** Records for this task follows **
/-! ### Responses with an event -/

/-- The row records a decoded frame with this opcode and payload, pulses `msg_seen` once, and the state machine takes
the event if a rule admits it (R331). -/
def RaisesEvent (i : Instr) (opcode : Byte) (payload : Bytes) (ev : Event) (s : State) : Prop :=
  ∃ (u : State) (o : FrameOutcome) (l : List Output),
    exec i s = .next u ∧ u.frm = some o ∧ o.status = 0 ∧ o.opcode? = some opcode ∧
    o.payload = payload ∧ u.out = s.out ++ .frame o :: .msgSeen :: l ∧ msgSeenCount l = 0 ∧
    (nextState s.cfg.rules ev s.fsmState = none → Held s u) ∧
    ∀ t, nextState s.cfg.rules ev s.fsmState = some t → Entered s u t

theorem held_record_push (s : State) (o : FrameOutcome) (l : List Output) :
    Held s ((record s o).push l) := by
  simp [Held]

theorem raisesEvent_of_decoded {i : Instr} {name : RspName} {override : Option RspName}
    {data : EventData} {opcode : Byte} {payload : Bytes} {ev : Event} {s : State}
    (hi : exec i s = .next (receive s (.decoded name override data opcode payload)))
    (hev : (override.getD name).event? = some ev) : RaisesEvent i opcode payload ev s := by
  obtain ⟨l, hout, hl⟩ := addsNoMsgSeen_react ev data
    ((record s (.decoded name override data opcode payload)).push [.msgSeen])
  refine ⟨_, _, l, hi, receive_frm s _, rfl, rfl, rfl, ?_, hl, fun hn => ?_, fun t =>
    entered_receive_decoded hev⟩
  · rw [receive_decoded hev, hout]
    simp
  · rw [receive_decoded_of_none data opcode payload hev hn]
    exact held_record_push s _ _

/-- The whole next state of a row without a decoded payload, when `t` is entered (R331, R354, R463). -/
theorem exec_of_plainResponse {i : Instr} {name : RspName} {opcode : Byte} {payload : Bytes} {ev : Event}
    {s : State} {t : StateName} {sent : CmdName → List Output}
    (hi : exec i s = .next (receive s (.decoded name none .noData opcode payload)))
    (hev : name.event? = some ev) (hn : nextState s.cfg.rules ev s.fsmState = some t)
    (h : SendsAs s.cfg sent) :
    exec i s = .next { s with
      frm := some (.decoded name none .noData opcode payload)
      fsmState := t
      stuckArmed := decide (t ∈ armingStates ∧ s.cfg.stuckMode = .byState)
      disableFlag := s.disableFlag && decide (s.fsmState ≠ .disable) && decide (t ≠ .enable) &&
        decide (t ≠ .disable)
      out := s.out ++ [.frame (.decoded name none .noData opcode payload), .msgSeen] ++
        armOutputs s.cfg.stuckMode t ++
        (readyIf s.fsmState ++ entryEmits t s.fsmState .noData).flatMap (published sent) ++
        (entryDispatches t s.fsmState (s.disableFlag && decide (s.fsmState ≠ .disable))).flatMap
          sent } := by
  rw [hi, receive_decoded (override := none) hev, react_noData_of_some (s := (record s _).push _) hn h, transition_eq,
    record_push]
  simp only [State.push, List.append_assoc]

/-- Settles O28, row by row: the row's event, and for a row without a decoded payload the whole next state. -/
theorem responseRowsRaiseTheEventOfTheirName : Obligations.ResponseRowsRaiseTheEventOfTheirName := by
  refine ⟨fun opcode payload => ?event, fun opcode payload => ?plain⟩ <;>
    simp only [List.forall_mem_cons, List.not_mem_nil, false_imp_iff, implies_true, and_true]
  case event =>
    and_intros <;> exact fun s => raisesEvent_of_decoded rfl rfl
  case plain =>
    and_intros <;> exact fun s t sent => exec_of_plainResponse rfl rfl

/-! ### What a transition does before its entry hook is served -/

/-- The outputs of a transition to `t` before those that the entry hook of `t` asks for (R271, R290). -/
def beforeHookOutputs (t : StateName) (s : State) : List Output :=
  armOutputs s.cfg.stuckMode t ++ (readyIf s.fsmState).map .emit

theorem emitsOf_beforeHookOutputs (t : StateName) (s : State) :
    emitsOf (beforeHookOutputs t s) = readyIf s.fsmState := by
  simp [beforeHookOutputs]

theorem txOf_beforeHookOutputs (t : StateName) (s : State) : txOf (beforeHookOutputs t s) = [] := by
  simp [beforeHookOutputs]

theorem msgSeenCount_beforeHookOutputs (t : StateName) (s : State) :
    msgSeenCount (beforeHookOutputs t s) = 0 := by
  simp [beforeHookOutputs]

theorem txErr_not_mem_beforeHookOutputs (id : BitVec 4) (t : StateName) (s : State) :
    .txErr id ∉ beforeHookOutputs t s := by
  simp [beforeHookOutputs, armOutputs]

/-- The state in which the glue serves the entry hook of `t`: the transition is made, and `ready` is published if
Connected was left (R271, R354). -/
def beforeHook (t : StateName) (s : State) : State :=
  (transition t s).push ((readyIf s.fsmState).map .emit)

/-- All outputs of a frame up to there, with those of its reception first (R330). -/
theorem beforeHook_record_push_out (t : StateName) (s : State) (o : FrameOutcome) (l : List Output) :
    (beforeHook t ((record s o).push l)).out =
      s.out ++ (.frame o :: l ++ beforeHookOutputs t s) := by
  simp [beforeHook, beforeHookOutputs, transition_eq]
** End of Records for this task **
Return exactly, and only, the lines above starting at the line that contains "Obligations.ResponseRowsRaiseTheEventOfTheirName := by" and ending at the line that contains "is served -/".

Response box:
theorem responseRowsRaiseTheEventOfTheirName : Obligations.ResponseRowsRaiseTheEventOfTheirName := by
  refine ⟨fun opcode payload => ?event, fun opcode payload => ?plain⟩ <;>
    simp only [List.forall_mem_cons, List.not_mem_nil, false_imp_iff, implies_true, and_true]
  case event =>
    and_intros <;> exact fun s => raisesEvent_of_decoded rfl rfl
  case plain =>
    and_intros <;> exact fun s t sent => exec_of_plainResponse rfl rfl

/-! ### What a transition does before its entry hook is served -/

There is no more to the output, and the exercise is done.